The book does tend to take itself a little too serious at times, but it presents a couple of mind-bending concepts regarding space, time and causality. Imagine a hollowed-out asteroid in Earth orbit, that's 300 miles long on the outside, but infinitely big on the inside...

 

The sequel, Eternity, didn't quite do it for me. But Eon totallyrocked, and comes highly recommended!

 

Also, I recently ran into To Your Scattered Bodies Go by Phillip José Farmer. I haven't even heard of the guy before - but I was pretty much blown away by this book:

 

Imagine waking up Matrix-Style, covered in snot and plugged into a grid together with other bodies, rotating in some sort of a force field like chickens on a spit. Then passing out again, and then waking up in a valley in which a river flows. The valley is bordered by 20,000m high impassable mountains. The valley, seemingly endless in both directions, is populated by every human who ever lived! You team up with a primitive cave-man and a guy from the early 21st century. The main character himself is a 19th century Victorian explorer.

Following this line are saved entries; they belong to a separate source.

-- ==== Sys2Proof/Certificates/Slice0/Obligations.lean ====
section
/-! DEFINITION. What is claimed of RCD: one proposition per obligation, in the terms of Sys2Proof/Safety.lean. -/

open Sys2Proof Sys2Proof.Machine Sys2Proof.Safety

/-- The example words of the syntax section decode to the commands they are written for. Basis: 30_encoding.md
R112 (the example words); 95_test_vectors.md V21, V22. The choice: that the last two words are rejected, and
under these names, is log entries 13 and 17 (the spec's own decisions D4, D5, D15). -/
def Obligations.SpecExampleWordsDecode : Prop :=
  decode 0x10000000 = .ok .synca ∧
  decode 0x11020000 = .ok (.sync1 .detectionStatus) ∧
  decode 0x11040300 = .ok (.sync1 (.keySignalMs 3)) ∧
  decode 0x2008031E = .ok (.wr (.negativeThreshold 3) 0x1E) ∧
  decode 0x01090083 = .ok (.dec (.aveAks 0) 0x83) ∧
  decode 0x020B0000 = .ok (.enc .foMcGuard) ∧
  decode 0x03070600 = .ok (.addr (.referenceDataLs 6)) ∧
  decode 0x210B0210 = .ok (.setAve 2 16) ∧
  decode 0x21140000 = .ok .setCal ∧
  decode 0x30080400 = .ok (.getSignal 4) ∧
  decode 0x31000000 = .ok .lpi ∧
  decode 0x32000000 = .ok .mod ∧
  decode 0x40000000 = .ok .wcal ∧
  decode 0x210B0240 = .error .badData ∧
  decode 0x20040900 = .error .keyRange

/-- Decoding the word of any well-formed command gives the command back. Basis: 30_encoding.md R100, R101, R102,
R103; 30_encoding.md R105 to R108. -/
def Obligations.DecodeInvertsEncode : Prop :=
  ∀ i : Instr, i.wf = true → decode (encode i) = .ok i

/-- Each word has at most one meaning: a word that decodes is the word of what it decodes to. Basis:
30_encoding.md R108, R109, R110, R111. -/
def Obligations.EncodeInvertsDecode : Prop :=
  ∀ (w : Word) (i : Instr), decode w = .ok i → i.wf = true ∧ encode i = w

/-- A word is illegal exactly as R109 lists, and ends with ERR_ILLEGAL and no effect. Basis: 30_encoding.md R109
(decision D4); 60_exceptions.md R311 (decision D4). The choice: that such a word is refused is the spec's own
decision D4. -/
def Obligations.IllegalWordsEndWithErrIllegal : Prop :=
  (∀ w : Word, IllegalWord w ↔ ∃ e, decode w = .error e ∧ rejectionCause e = .illegal) ∧
  (∀ (s : State) (w : Word) (rest : List Word), Presents s w rest → IllegalWord w →
    ∃ t, step s = .next t ∧ Rejected s t .errIllegal ∧ t.commands = rest) ∧
  IllegalWord 0x00000000 ∧ IllegalWord 0xFFFFFFFF

/-- A key index above 6 on a per-key selector ends with ERR_KEY and no effect. Basis: 60_exceptions.md R312
(decision D5). The choice: that such a key is refused is the spec's own decision D5. -/
def Obligations.KeyAboveSixEndsWithErrKey : Prop :=
  (∀ w : Word, KeyRangeWord w ↔ decode w = .error .keyRange) ∧
  (∀ w : Word, TakesKey (opField w).toNat (selField w).toNat → 7 ≤ (keyField w).toNat → ∀ i, decode w ≠ .ok i) ∧
  (∀ (s : State) (w : Word) (rest : List Word), Presents s w rest → KeyRangeWord w →
    ∃ t, step s = .next t ∧ Rejected s t .errKey ∧ t.commands = rest)

/-- A step of an idle RCD runs the command the presented word decodes to. Basis: 30_encoding.md R108, R120,
R124; 92_eei_decisions.md D1; log entries 8 and 9. The choice: the queue of words and the response standing for
one step are log entries 9 and 8. -/
def Obligations.StepRunsDecodedCommand : Prop :=
  ∀ (s : State) (w : Word) (rest : List Word) (i : Instr), Presents s w rest → decode w = .ok i →
    step s = exec i { s with commands := rest, resets := s.resets.tail, response := none }

/-- While WCAL polls no command word is taken: the step is the next poll. Basis: 30_encoding.md R124;
44_system.md R303; 70_reset_and_hazards.md R359; log entries 9 and 10. The choice: that presented words wait at
the port is log entry 9, and one poll a step with a phase bit is log entry 10, both the model's choice. -/
def Obligations.StepWhilePollingPollsAgain : Prop :=
  ∀ s : State, s.polling = true → s.resetNow = .off →
    step s = exec .wcal { s with resets := s.resets.tail, response := none }

/-- The reset input sets the mirror to its reset values, ends a polling WCAL, and does nothing else. Basis:
70_reset_and_hazards.md R340, R341, R342; log entries 1 and 2 (the open reset values); log entries 9 and 11. The
choice: that the reset input is sampled once a step, beside the words that wait, is log entry 9; when it may be
applied is the spec's own decision D25, log entry 11. -/
def Obligations.ResetInputRestoresTheMirrorOnly : Prop :=
  ∀ s : State,
    s.resetNow = .between ∨ (s.resetNow = .inside ∧ s.polling = false ∧ s.commands = []) →
    step s = .next
      { s with
        mirror := Mirror.resetWith Config.resetParams, polling := false, response := none, resets := s.resets.tail }

/-- Reset applied inside a poll of WCAL lets the poll have its reply, then ends WCAL without a response. Basis:
70_reset_and_hazards.md R341, R340, R359; 44_system.md R302; log entries 1, 2, 9, 10 and 11. The choice: when
reset may be applied is the spec's own decision D25, log entry 11; one poll a step is log entry 10. -/
def Obligations.ResetInAPollEndsWcalWithoutAResponse : Prop :=
  ∀ s : State, s.resetNow = .inside →
    (s.polling = true → ∃ t, step s = .next t ∧
      t.history = s.history ++ [readEvent 0x02 1 s.nextReply] ∧ t.replies = s.replies.tail ∧
      t.mirror = Mirror.resetWith Config.resetParams ∧ t.polling = false ∧ t.response = none ∧
      t.commands = s.commands) ∧
    (∀ w rest, s.polling = false → s.commands = w :: rest → decode w = .ok .wcal → ∃ t, step s = .next t ∧
      t.history = s.history ++ [readEvent 0x02 1 s.nextReply] ∧ t.replies = s.replies.tail ∧
      t.mirror = Mirror.resetWith Config.resetParams ∧ t.polling = false ∧ t.response = none ∧
      t.commands = rest)

/-- With nothing presented an idle RCD keeps everything but the response port, which is emptied. Basis:
30_encoding.md R124; 60_exceptions.md R317 (no autonomous step, D24); log entries 8 and 9. The choice: that a
response stands on the port for one step is log entry 8, that inputs come once a step log entry 9, both the
model's choice. -/
def Obligations.IdleStepOnlyClearsTheResponse : Prop :=
  ∀ s : State, s.polling = false → s.commands = [] → s.resetNow = .off →
    step s = .next { s with response := none, resets := s.resets.tail }

/-- Every step answers a next state, but one with reset applied inside a command other than WCAL, which has
none. Basis: 60_exceptions.md R310, R315, R320; 70_reset_and_hazards.md R341 (decision D25, log entry 11);
44_system.md R302, R303. The choice: no step for a reset in mid-command is the spec's own decision D25, log
entry 11; that a word being rejected counts as one is the model's choice, log entry 11; that exec of WCAL, which
may never end (R302), answers a next state holds because one exec is one poll, the small-step reading of R303
and the model's choice, log entry 10. -/
def Obligations.OnlyAResetInMidCommandStopsAStep : Prop :=
  (∀ s : State, ResetAllowed s → ∃ t, step s = .next t) ∧
  (∀ s : State, ¬ ResetAllowed s → step s = .refused .resetInCommand) ∧
  (∀ (i : Instr) (s : State), ∃ t, exec i s = .next t)

/-- The seven reset values the source gives, for every choice of the open parameters. Basis: R60. -/
def Obligations.ResetValuesTheSourceGives : Prop :=
  (∀ p : ResetParams,
    (Mirror.resetWith p).majorId = 0x2 ∧ (Mirror.resetWith p).minorId = 0xE ∧
    (Mirror.resetWith p).firmwareVersion = 0x15 ∧ (Mirror.resetWith p).lowPowerMode = 2 ∧
    (Mirror.resetWith p).maxOnDuration = 180 ∧
    ∀ k : Key, (Mirror.resetWith p).negativeThreshold[k] = 0x14 ∧
      (Mirror.resetWith p).detectionIntegrator[k] = 0x04) ∧
  (∃ p, State.reset.mirror = Mirror.resetWith p) ∧
  (∀ s : State, ∃ p, (applyReset s).mirror = Mirror.resetWith p)

/-- The whole state at power-on: the reset byte image, idle, empty history, nothing pending. Basis: 10_state.md
R62; 70_reset_and_hazards.md R342; log entries 1 and 2 (the open reset values). The choice: the open reset
values are log entries 1 and 2; the other fields at power-on are log entries 7, 8 and 10. -/
def Obligations.PowerOnState : Prop :=
  (List.finRange 58).map State.reset.mirror.image =
    [0x2E, 0x15, 0x00, 0x00] ++ List.replicate 28 0x00 ++ List.replicate 7 0x14 ++ List.replicate 7 0x21 ++
    List.replicate 7 0x04 ++ [0x00, 0x02, 0xB4, 0x00, 0x00] ∧
  State.reset.polling = false ∧ State.reset.history = [] ∧ State.reset.response = none

/-- Round-trip law: encode after decode is the byte under the mask, decode of encode changes nothing. Basis:
R174. -/
def Obligations.RoundTripLaw : Prop :=
  (∀ (m : Mirror) (r : Reg) (v : Byte), (m.decode r v).encode r = v &&& definedBits r) ∧
  (∀ (m : Mirror) (r : Reg), m.decode r (m.encode r) = m) ∧
  definedBits .detectionStatus = 0xC1 ∧ definedBits .keyStatus = 0x7F ∧ definedBits .foMcGuard = 0x3F ∧
  (∀ r : Reg, r ≠ .detectionStatus → r ≠ .keyStatus → r ≠ .foMcGuard → definedBits r = 0xFF)

/-- Frame law: decoding one register leaves the byte of every other register. Basis: 40_codec.md R175 (derived
there from R131 to R146). -/
def Obligations.DecodeFrameLaw : Prop :=
  (∀ (m : Mirror) (r r' : Reg) (v : Byte), r' ≠ r → (m.decode r v).encode r' = m.encode r') ∧
  (∀ (m : Mirror) (k : Key) (v : Byte),
    (m.setAve k v).aks[k] = m.aks[k] ∧ (m.setAks k v).ave[k] = m.ave[k] ∧
    ((m.setFo v).maxCal = m.maxCal ∧ (m.setFo v).guardChannel = m.guardChannel) ∧
    ((m.setMc v).fastOut = m.fastOut ∧ (m.setMc v).guardChannel = m.guardChannel) ∧
    ((m.setGuard v).fastOut = m.fastOut ∧ (m.setGuard v).maxCal = m.maxCal)) ∧
  (∀ (m : Mirror) (v : Byte) (k : Key), (m.decode .keyStatus v).keyTouchAt k = v.getLsbD k)

/-- Two mirrors with the same 58 bytes are the same mirror. Basis: 10_state.md R64; 40_codec.md R172. -/
def Obligations.ImageDeterminesTheMirror : Prop :=
  ∀ m m' : Mirror, (∀ r : Reg, m.encode r = m'.encode r) → m = m'

/-- addressOf: the base and stride of every group, total, injective, at most 0x39. Basis: 40_codec.md R170 (key
order: decision D6). The choice: the ascending key order is the spec's own decision D6, log entry 12. -/
def Obligations.AddressOfTable : Prop :=
  (addressOf .chipId = 0x00 ∧ addressOf .firmwareVersion = 0x01 ∧ addressOf .detectionStatus = 0x02 ∧
    addressOf .keyStatus = 0x03 ∧ addressOf .foMcGuard = 0x35 ∧ addressOf .lowPowerMode = 0x36 ∧
    addressOf .maxOnDuration = 0x37 ∧ addressOf .calibrate = 0x38 ∧ addressOf .reset = 0x39) ∧
  (∀ k : Key,
    (addressOf (.keySignalMs k)).toNat = 0x04 + 2 * k.val ∧ (addressOf (.keySignalLs k)).toNat = 0x05 + 2 * k.val ∧
    (addressOf (.referenceDataMs k)).toNat = 0x12 + 2 * k.val ∧
    (addressOf (.referenceDataLs k)).toNat = 0x13 + 2 * k.val ∧
    (addressOf (.negativeThreshold k)).toNat = 0x20 + k.val ∧ (addressOf (.aveAks k)).toNat = 0x27 + k.val ∧
    (addressOf (.detectionIntegrator k)).toNat = 0x2E + k.val) ∧
  (∀ r r' : Reg, addressOf r = addressOf r' → r = r') ∧
  (∀ r : Reg, (addressOf r).toNat ≤ 0x39)

/-- regOf and addressOf are inverse over the 58 registers and the 58 addresses. Basis: 40_codec.md R171 (derived
there from R170). The choice: the ascending key order is the spec's own decision D6, log entry 12. -/
def Obligations.RegOfInvertsAddressOf : Prop :=
  (∀ (r : Reg) (a : Fin 58), (addressOf r).toNat = a.val → regOf a = r) ∧
  (∀ a : Fin 58, (addressOf (regOf a)).toNat = a.val) ∧
  (regOf 0x00 = .chipId ∧ regOf 0x01 = .firmwareVersion ∧ regOf 0x02 = .detectionStatus ∧ regOf 0x03 = .keyStatus) ∧
  (∀ a : Fin 58, 0x04 ≤ a.val → a.val ≤ 0x11 →
    (a.val % 2 = 0 → ∃ k : Key, regOf a = .keySignalMs k ∧ k.val = (a.val - 0x04) / 2) ∧
    (a.val % 2 = 1 → ∃ k : Key, regOf a = .keySignalLs k ∧ k.val = (a.val - 0x05) / 2)) ∧
  (∀ a : Fin 58, 0x12 ≤ a.val → a.val ≤ 0x1F →
    (a.val % 2 = 0 → ∃ k : Key, regOf a = .referenceDataMs k ∧ k.val = (a.val - 0x12) / 2) ∧
    (a.val % 2 = 1 → ∃ k : Key, regOf a = .referenceDataLs k ∧ k.val = (a.val - 0x13) / 2)) ∧
  (∀ k : Key,
    (∀ a : Fin 58, a.val = 0x20 + k.val → regOf a = .negativeThreshold k) ∧
    (∀ a : Fin 58, a.val = 0x27 + k.val → regOf a = .aveAks k) ∧
    (∀ a : Fin 58, a.val = 0x2E + k.val → regOf a = .detectionIntegrator k)) ∧
  (regOf 0x35 = .foMcGuard ∧ regOf 0x36 = .lowPowerMode ∧ regOf 0x37 = .maxOnDuration ∧
    regOf 0x38 = .calibrate ∧ regOf 0x39 = .reset)

/-- The gate: exactly the groups 8 to 15, the addresses 0x20 to 0x39, are writable. Basis: 20_memory.md R90 (the
table; its last two sentences are other statements). The choice: the address of key k is the spec's own decision
D6, log entry 12. -/
def Obligations.GateTable : Prop :=
  ∀ r : Reg, (writable r = true ↔ 8 ≤ r.sel.toNat) ∧ (writable r = true ↔ 0x20 ≤ (addressOf r).toNat)

/-- decode of the packed registers, sub-field by sub-field, in numbers. Basis: R131; R133; R134; R140; R142. -/
def Obligations.DecodeOfPackedRegisters : Prop :=
  ∀ (m : Mirror) (b : Byte) (k : Key),
    ((m.decode .chipId b).majorId.toNat = b.toNat / 16 ∧ (m.decode .chipId b).minorId.toNat = b.toNat % 16) ∧
    ((m.decode .detectionStatus b).dsCalibrate = decide (128 ≤ b.toNat) ∧
      (m.decode .detectionStatus b).dsOverflow = decide (b.toNat / 64 % 2 = 1) ∧
      (m.decode .detectionStatus b).dsTouch = decide (b.toNat % 2 = 1)) ∧
    ((m.decode .keyStatus b).keyTouchAt k = decide (b.toNat / 2 ^ k.val % 2 = 1)) ∧
    ((m.decode (.aveAks k) b).ave[k].toNat = b.toNat / 4 ∧ (m.decode (.aveAks k) b).aks[k].toNat = b.toNat % 4 ∧
      ∀ j : Key, j ≠ k →
        (m.decode (.aveAks k) b).ave[j] = m.ave[j] ∧ (m.decode (.aveAks k) b).aks[j] = m.aks[j]) ∧
    ((m.decode .foMcGuard b).fastOut = decide (b.toNat / 32 % 2 = 1) ∧
      (m.decode .foMcGuard b).maxCal = decide (b.toNat / 16 % 2 = 1) ∧
      (m.decode .foMcGuard b).guardChannel.toNat = b.toNat % 16)

/-- decode of an MS or LS register replaces one half of the 16-bit composite and keeps the other. Basis: R135;
R136; R137; R138. -/
def Obligations.DecodeOfCompositeHalves : Prop :=
  ∀ (m : Mirror) (b : Byte) (k : Key),
    (m.decode (.keySignalMs k) b).keySignal[k].toNat = 256 * b.toNat + m.keySignal[k].toNat % 256 ∧
    (m.decode (.keySignalLs k) b).keySignal[k].toNat = 256 * (m.keySignal[k].toNat / 256) + b.toNat ∧
    (m.decode (.referenceDataMs k) b).referenceData[k].toNat = 256 * b.toNat + m.referenceData[k].toNat % 256 ∧
    (m.decode (.referenceDataLs k) b).referenceData[k].toNat = 256 * (m.referenceData[k].toNat / 256) + b.toNat ∧
    ∀ j : Key, j ≠ k →
      (m.decode (.keySignalMs k) b).keySignal[j] = m.keySignal[j] ∧
      (m.decode (.keySignalLs k) b).keySignal[j] = m.keySignal[j] ∧
      (m.decode (.referenceDataMs k) b).referenceData[j] = m.referenceData[j] ∧
      (m.decode (.referenceDataLs k) b).referenceData[j] = m.referenceData[j]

Soon, wars break out as political entities start to establish themselves, with Heinrich Himmler building a quasi-Nazi state using the help of 12th century meso-American slaves! And when, through some misfortune, any of the characters were to die, you just wake up in some random stretch of the river again, seemingly for the rest of eternity...

 

Sounds a bit dodgy, but at the end (which I won't spoil) the entire thing makes perfect sense. Crazy, but in an awesome way!

 

Pyro, you seem to be plugged in to the Sci-Fi scene - what's your opinion of Philip Farmer?

 

By the way - I don't quite know what the legalities regarding this is, but there's a guy who swears his e-books are legit in that he "borrows" it to you, and you then return it by "deleting" it off your computer. He also limits you to "borrow" only five books from him per week. Kinda like a library. So, it may just be legit. But visit http://www.truly-free.org and decide for yourself. Both the above books are available there, and although some of his books have some serious OCR artefacts, there are quite a couple of good and rare finds there.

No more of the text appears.